The Body Snatcher was produced by Val Lewton, who is one of the few producers to have survived the advent of the Auteur theory and emerge better remembered than many of the men who directed his films. A novelist, screenwriter, and producer, Lewton was a talented purveyor of horror and dread. He methods were suggestion and atmosphere, and he avoided cheap shocks and grotesque makeup. His monsters didn’t look like monsters, and the terror his films conveyed was largely psychological. And when horrific events did occur in his films, they did so mostly off screen. They delivered chills through the power of suggestion, and occasionally a stream of blood flowing under a door.

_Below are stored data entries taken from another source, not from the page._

-- ==== Sys2Proof/Machine/DrumCommands.lean ====
section
/-! DEFINITION. The meanings of the drum's commands (01_the_drum.md). -/

namespace Sys2Proof.Machine

/-- INDEX_PULSE (R1): the index-armed flag is set. -/
def execIndexPulse (s : State) : Host.Outcome State Fault Refusal :=
  live (fun s => s.mapDrum fun d => { d with indexArmed := true }) s

/-- TACH_EVENT (R1, R2). -/
def execTachEvent (cells : Cells) (scanFirst : Bool) (s : State) : Host.Outcome State Fault Refusal :=
  live (fun s => (s.tachEvent cells scanFirst).deliver) s

/-- SLIP_DETECTED (R15): the run becomes 0, and SLIP is a fault event. -/
def execSlipDetected (s : State) : Host.Outcome State Fault Refusal :=
  whenDeliver (·.drum.slipDue)
    (fun s => (s.mapDrum fun d => { d with slipRun := 0, slipDue := false }).drumFault .slip) s

/-- REGULATION_SAMPLE (R3, R9, R11): the sample that the last tach event closed is taken. -/
def execRegulationSample (s : State) : Host.Outcome State Fault Refusal :=
  live
    (fun s =>
      match s.drum.closedSample with
      | some pm => s.mapDrum (·.takeSample s.profile.drum s.now pm)
      | none => s) s

/-- The in-band count has reached 8 in SETTLING (R12). -/
def State.bandEntryDue (s : State) : Bool := s.drum.state == .settling && decide (8 ≤ s.drum.inBandCount)

/-- BAND_ENTRY (R12). -/
def execBandEntry (s : State) : Host.Outcome State Fault Refusal :=
  when State.bandEntryDue (fun s => s.mapDrum Drum.enterInBand) s

/-- The out-of-band run has reached LOSS_LIMIT at a sample (R12). -/
def State.bandLossDue (s : State) : Bool :=
  s.drum.state == .bandWarning && s.drum.lossDue

/-- BAND_LOST (R12, R88). -/
def execBandLost (s : State) : Host.Outcome State Fault Refusal :=
  whenDeliver State.bandLossDue (fun s => s.mapDrum (·.loseBand s.profile.drum s.now)) s

/-- PARK_REST_EXPIRY (R6). -/
def execParkRestExpiry (s : State) : Host.Outcome State Fault Refusal :=
  when (fun s => s.drum.state == .parking && expired s.drum.rest s.now)
    (fun s => s.mapDrum Drum.enterStopped) s

/-- RAMP_TICK (R8). -/
def execRampTick (s : State) : Host.Outcome State Fault Refusal :=
  when (fun s => s.drum.state == .ramping && expired s.drum.rampTick s.now)
    (fun s => s.mapDrum (·.rampStep s.profile.drum s.now)) s

/-- A detection of the spin-up timer is to be taken (R10, R17). -/
def State.spinUpDue (s : State) : Bool := s.drum.spinUpDue || s.drum.spinUpOver s.profile.drum s.now

/-- SPINUP_TIMEOUT (R10, R14): the timer stops, and STALL is a fault event. -/
def execSpinupTimeout (s : State) : Host.Outcome State Fault Refusal :=
  whenDeliver State.spinUpDue
    (fun s => (s.mapDrum (·.takeSpinUp s.profile.drum s.now)).drumFault .stall) s

/-- A detection of the stall timer is to be taken (R14, R17). -/
def State.stallDue (s : State) : Bool := s.drum.stallDue || s.drum.stallOver s.profile.drum s.now

/-- STALL_TIMEOUT (R14): STALL is a fault event. -/
def execStallTimeout (s : State) : Host.Outcome State Fault Refusal :=
  whenDeliver State.stallDue
    (fun s => (s.mapDrum (·.takeStall s.profile.drum s.now)).drumFault .stall) s

/-- ILIM_TRIP (R13, R16): in the on-time, PWM is inactive for the rest of the period, which is one in which ILIM
tripped. A trip outside the on-time is ignored and its period does not count (DESIGN CHOICE, log entry 42). -/
def execIlimTrip (s : State) : Host.Outcome State Fault Refusal :=
  when (fun s => s.drum.pwmOn s.crystal)
    (fun s => s.mapDrum fun d => { d with pwm := { d.pwm with tripped := true } }) s

/-- PWM_PERIOD_END (R13, R16). -/
def execPwmPeriodEnd (s : State) : Host.Outcome State Fault Refusal :=
  when (fun s => decide (s.drum.pwm.start + pwmPeriod ≤ s.crystal))
    (fun s => s.mapDrum (·.endPwmPeriod s.profile.drum)) s

/-- OVERCURRENT_DETECTED (R16): the run becomes 0, and OVERCURRENT is a fault event. -/
def execOvercurrentDetected (s : State) : Host.Outcome State Fault Refusal :=
  whenDeliver (·.drum.overcurrentDue)
    (fun s => (s.mapDrum fun d => { d with ocRun := 0, overcurrentDue := false }).drumFault .overcurrent) s

/-- FAULT_WAIT_EXPIRY (R18): RAMPING from ref 0 toward the target in force. -/
def execFaultWaitExpiry (s : State) : Host.Outcome State Fault Refusal :=
  when (fun s => s.drum.state == .faultWait && expired s.drum.wait s.now)
    (fun s => s.mapDrum fun d => { d with ref := 0 }.enterRamping s.profile.drum s.now) s

end Sys2Proof.Machine
end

Prior to making The Body Snatcher, which was directed by Robert Wise, Lewton had a string of low-budget horror hits for RKO, all of which are currently available on DVD and are considered minor classics; Cat People (1942, directed by Jacques Tourneur), I Walked With a Zombie (1943, dir. Jacques Tourneur), The Leopard Man (1943, dir. Jacques Tourneur), The Seventh Victim (1943, dir. Mark Robson), The Ghost Ship (1943, dir. Mark Robson), and The Curse of the Cat People (1944, dir. Gunther von Fritsch and Robert Wise), which was originally supposed to be called Amy and Her Friend, and has only a tangential connection to the original Cat People. He had also produced two non-horror films, Mademoiselle Fifi (1944, dir. Robert Wise) and Youth Runs Wild (1944, dir. Mark Robson).

Lewton was under a few strict edicts from RKO when making his famous horror films; each had to come in at under 80 minutes long, each had to cost no more than $150,000, and the title of each would be provided by Lewton’s supervisors, which could explain why an intelligent, understated, and artful film like I Walked With a Zombie has the lurid title that it does. After the success of Cat People, however, which was made for $134,000 and grossed nearly $4 million, the studio interfered little with Lewton’s scripts and productions, generally allowing him to make exactly the kind of picture he wanted, as long as he brought it in under budget. I’ve felt for a long time that Lewton, who was a mostly unsuccessful novelist and journalist before he got into the movie business, felt as if he was better than the cheapjack films he produced. He may have been a master of the power of suggestion, but sometimes his films just feel too removed from the world of horror that they depict. I’m not saying that Lewton’s pictures would be better if they were awash in blood and guts, but sometimes they feel clinical and distant.

Along with I Walked With a Zombie, The Body Snatcher is one of my favorite Lewton pictures, due in no small part to Karloff’s brilliant performance. While the film itself can be stagy, Karloff’s performance is not. Each line he speaks drips with malevolence, while still showing the twisted humanity hidden somewhere deep inside. Gray is a man past redemption. One of the first things he does in the film is use a shovel to kill a little dog who is guarding its young master’s grave. That Karloff can create a somewhat sympathetic character from what he’s given is nothing short of phenomenal. I can think of few actors who are able to do what Karloff does with monstrous characters. (Anthony Hopkins in The Silence of the Lambs is the only person who immediately springs to mind.) Part of the success of Karloff’s performance lies in its nuances. He interacts with nearly every character in the film–Dr. MacFarlane, his young assistant, a little crippled girl (played by Sharyn Moffett), a pathetic servant named Joseph (played by Bela Lugosi)–and is a subtly different person in each scene.